What is required
Exactly reproduce the lines from the line containing "def arr0 : Arr" to the end of the data below, inclusive, and nothing else.
-- Provided entries follows --
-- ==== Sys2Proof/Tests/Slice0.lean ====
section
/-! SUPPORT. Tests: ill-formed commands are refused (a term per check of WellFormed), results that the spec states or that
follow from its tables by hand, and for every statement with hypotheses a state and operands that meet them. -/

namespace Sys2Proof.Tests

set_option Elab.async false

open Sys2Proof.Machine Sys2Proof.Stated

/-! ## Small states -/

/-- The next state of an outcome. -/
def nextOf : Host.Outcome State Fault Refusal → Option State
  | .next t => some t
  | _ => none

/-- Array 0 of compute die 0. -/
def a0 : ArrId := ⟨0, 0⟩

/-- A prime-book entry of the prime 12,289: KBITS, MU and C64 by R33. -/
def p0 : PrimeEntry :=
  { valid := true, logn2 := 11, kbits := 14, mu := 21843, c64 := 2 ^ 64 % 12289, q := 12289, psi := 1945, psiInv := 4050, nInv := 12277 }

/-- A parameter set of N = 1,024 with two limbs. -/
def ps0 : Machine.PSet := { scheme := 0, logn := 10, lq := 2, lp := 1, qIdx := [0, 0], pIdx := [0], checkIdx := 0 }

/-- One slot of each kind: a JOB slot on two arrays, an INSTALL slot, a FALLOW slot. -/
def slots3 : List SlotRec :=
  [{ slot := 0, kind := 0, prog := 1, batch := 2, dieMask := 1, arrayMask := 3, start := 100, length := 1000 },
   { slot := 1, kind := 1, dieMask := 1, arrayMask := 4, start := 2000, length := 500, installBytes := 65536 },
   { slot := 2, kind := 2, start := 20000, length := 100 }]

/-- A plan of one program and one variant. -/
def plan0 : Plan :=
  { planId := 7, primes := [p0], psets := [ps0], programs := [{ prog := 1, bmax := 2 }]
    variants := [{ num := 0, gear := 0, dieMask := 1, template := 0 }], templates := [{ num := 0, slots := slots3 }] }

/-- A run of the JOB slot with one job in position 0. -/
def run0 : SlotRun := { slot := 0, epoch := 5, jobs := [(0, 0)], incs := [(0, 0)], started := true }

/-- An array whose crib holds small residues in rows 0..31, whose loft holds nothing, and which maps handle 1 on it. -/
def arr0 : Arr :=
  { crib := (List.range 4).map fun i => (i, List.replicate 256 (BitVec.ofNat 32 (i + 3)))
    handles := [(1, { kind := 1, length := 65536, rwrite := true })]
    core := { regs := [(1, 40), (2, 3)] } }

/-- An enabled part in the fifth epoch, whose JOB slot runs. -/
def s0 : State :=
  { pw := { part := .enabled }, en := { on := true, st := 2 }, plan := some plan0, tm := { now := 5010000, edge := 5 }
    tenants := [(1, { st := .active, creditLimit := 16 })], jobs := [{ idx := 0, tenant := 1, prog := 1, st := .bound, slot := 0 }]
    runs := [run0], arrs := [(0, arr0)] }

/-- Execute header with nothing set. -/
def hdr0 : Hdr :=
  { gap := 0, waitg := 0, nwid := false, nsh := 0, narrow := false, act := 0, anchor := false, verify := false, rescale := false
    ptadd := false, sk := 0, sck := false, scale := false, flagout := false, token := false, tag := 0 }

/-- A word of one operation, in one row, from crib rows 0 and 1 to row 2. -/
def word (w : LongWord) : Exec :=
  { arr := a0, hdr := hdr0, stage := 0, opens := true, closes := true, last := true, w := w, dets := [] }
-- Provided entries concluded --
Answer to this task
def arr0 : Arr :=
  { crib := (List.range 4).map fun i => (i, List.replicate 256 (BitVec.ofNat 32 (i + 3)))
    handles := [(1, { kind := 1, length := 65536, rwrite := true })]
    core := { regs := [(1, 40), (2, 3)] } }

/-- An enabled part in the fifth epoch, whose JOB slot runs. -/
def s0 : State :=
  { pw := { part := .enabled }, en := { on := true, st := 2 }, plan := some plan0, tm := { now := 5010000, edge := 5 }
    tenants := [(1, { st := .active, creditLimit := 16 })], jobs := [{ idx := 0, tenant := 1, prog := 1, st := .bound, slot := 0 }]
    runs := [run0], arrs := [(0, arr0)] }

/-- Execute header with nothing set. -/
def hdr0 : Hdr :=
  { gap := 0, waitg := 0, nwid := false, nsh := 0, narrow := false, act := 0, anchor := false, verify := false, rescale := false
    ptadd := false, sk := 0, sck := false, scale := false, flagout := false, token := false, tag := 0 }

/-- A word of one operation, in one row, from crib rows 0 and 1 to row 2. -/
def word (w : LongWord) : Exec :=
  { arr := a0, hdr := hdr0, stage := 0, opens := true, closes := true, last := true, w := w, dets := [] }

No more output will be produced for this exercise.